This repository contains the code, in Python scripts and Jupyter notebooks, for building a convolutional neural network machine learning classifier based on a custom subset of the Google Open Images dataset.
For an overview of this project be sure to also read the complimentary article: "How to classify photos in 600 classes using nine million open images".
To get everything you need to retrain the model locally:
git clone https://github.com/quiltdata/open-images.git
cd open-images/
conda env create -f environment.yml
source activate quilt-open-images-dev
python -c "import t4; t4.Package.install('s3://quilt-example', 'quilt/open_images', './')"
The Open Images Dataset is an enormous image dataset intended for use in machine learning projects. A Google project, V1 of this dataset was initially released in late 2016. This repository and project is based on V4 of the data.
The Open Images Dataset is an attractive target for building image recognition algorithms because it is one of the largest, most accurate, and most easily accessible image recognition datasets. For image recognition tasks, Open Images contains 15 million bounding boxes for 600 categories of objects on 1.75 million images. Image labeling tasks meanwhile enjoy 30 million labels across almost 20,000 categories.
The images are of highly variable quality, as would be realistic in an applied machine learning setting. They come from Flickr.
To learn more about the Open Images Dataset check out their homepage.
Downloading the entire Google Open Images corpus is possible and potentially necessary if you want to build a general purpose image classifier or bounding box alglorithm. However downloading everything is a waste if you just want a small categorical subset of the data in the corpus.
The src/openimager
subfolder contains a small module that handles downloading a categorical subset of the Open Images corpus: just the images corresponding with a user-selected group of labels, and just from the set of images with bounding box information attached. Instead of using the zipped blob files it does so by downloading the source images from flickr direcly.
The openimager
mainfile is well-annotated in-code. To run it as a module run import openimager; openimager.download([...list of category names...])
. To run it from the command line run python openimager "some_category" "some_other_category" ...
.
Note that notebooks/initial-exploration.ipynb
may also be helpful reading, to help contextualize how the dataset is distributed.

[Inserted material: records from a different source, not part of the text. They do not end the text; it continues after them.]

-- ==== Sys2Proof/Config.lean ====
section
/-! DEFINITION. The constants and parameters of rules R5 to R7 and R37, and the model's one free value. -/

namespace Sys2Proof

/-- Number of nodes on the bus (R5). -/
@[simp] abbrev N_NODES : Nat := 4
/-- Channels of one node (R5). -/
@[simp] abbrev CH_PER_NODE : Nat := 9
/-- Bytes of one frame, `N_NODES × CH_PER_NODE` (R5). -/
@[simp] abbrev FRAME_BYTES : Nat := 36
/-- The idle pulse in microseconds (R5). -/
@[simp] abbrev IDLE_US : Nat := 1000
/-- The least active pulse of the mapping formula in microseconds (R5). -/
@[simp] abbrev MIN_ACTIVE_US : Nat := 1200
/-- The greatest pulse in microseconds (R5). -/
@[simp] abbrev MAX_US : Nat := 2000
/-- The watchdog's timeout in microseconds (R6, C6: the comparison is strict). -/
@[simp] abbrev SAFETY_TIMEOUT_US : Nat := 200000
/-- Sync edges between two heartbeat toggles (R5, C8). -/
@[simp] abbrev HEARTBEAT_PERIOD : Nat := 20

/-- What is fixed for one node: the parameters of R5 and R7. No operation writes it (R37). -/
structure Config where
  /-- `NODE_ID`, one of 0, 1, 2, 3 (R5); any other value is outside the spec (R37). -/
  nodeId : Fin 4
  /-- `FIFO_DEPTH`, at least 1 (R7). -/
  fifoDepth : Nat
  /-- `PWM_PERIOD_US`, at least 20000 (R7). -/
  pwmPeriodUs : Nat
  /-- `K`, counter ticks per microsecond, positive (R7, R105); it enters no rule. -/
  k : Nat
  /-- `PWM_PHASE0[c]`, the pulse counters at reset, each below the period (R7). -/
  pwmPhase0 : Nine Nat
  /-- `FAULT_HALF_US`, half the period of the fault wave (R7, D11). -/
  faultHalfUs : Nat
  /-- `T_SYNC_MIN_US`, the least high time of the sync input a host must keep (R7, R237). -/
  tSyncMinUs : Nat
  /-- `T_STEP_MAX_US`, OPEN: absent unless a claim about elapsed time supposes a bound (R7, R240). -/
  tStepMaxUs : Option Nat
deriving DecidableEq, Repr

/-- The parameter ranges of R7. DESIGN CHOICE (log 30): the spec gives `FAULT_HALF_US` no lower bound, and the model
asks for at least 1, without which there is no wave. -/
structure Config.Ok (g : Config) : Prop where
  fifoDepth_pos : 1 ≤ g.fifoDepth
  pwmPeriod_ge : 20000 ≤ g.pwmPeriodUs
  k_pos : 1 ≤ g.k
  faultHalf_pos : 1 ≤ g.faultHalfUs
  pwmPhase0_lt : ∀ c : Chan, g.pwmPhase0[c] < g.pwmPeriodUs

/-- The reference values of R7 for the node `n`. DESIGN CHOICE (log 5): they are the spec's own, for its test
vectors, and no statement rests on them. -/
def Config.reference (n : Fin 4) : Config where
  nodeId := n
  fifoDepth := 8
  pwmPeriodUs := 20000
  k := 1
  pwmPhase0 := Vector.replicate 9 0
  faultHalfUs := 100000
  tSyncMinUs := 1
  tStepMaxUs := none

/-- FREE VALUE (log 6): the clock's value `T0` at the `n`-th power-on after the first of the node with that `NODE_ID`.
The spec leaves it unspecified (R30, R40) and has every claim hold for every `T0` (U8). DESIGN CHOICE (log 6): it
depends on the node and on the count of draws alone, so two runs draw alike where a node has drawn equally often. -/
opaque Config.freeT0 : Fin 4 → Nat → Nat

end Sys2Proof
end

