-- ==== Sys2Proof/Machine/Core.lean ====
section
/-! DEFINITION. The machine the host reads. -/

def Sys2Proof.core : Host.Core :=
  { State := Sys2Proof.Machine.State, Fault := Sys2Proof.Machine.Fault,
    Refusal := Sys2Proof.Machine.Refusal, step := Sys2Proof.Machine.step, reset := Sys2Proof.Machine.State.reset }
end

The result of running this script is the core of the quilt/open_images
data package. If you install that data package you do not need to also re-source from flickr yourself.
The notebooks/build-dataset.ipynb
notebook walk through processing and bundling the images downloaded in the previous step into a well-structured directory of properly cropped, tag-identified images on disk.
The notebooks/build-model.ipynb
notebook walks through building a simple CNN (convolutional neural network) based on this dataset. notebooks/evaluate-model.ipynb
is a separate notebook with an evaluation of that model's performance.
The notebooks/distribute-model.ipynb
notebook walks through distributing the data and model artifacts externally. It follows the principle of performing version control over {data, code, environment}
, using good tools and best practices for each component. For more on this idea see the article "Reproducing a machine learning model build in four lines of code".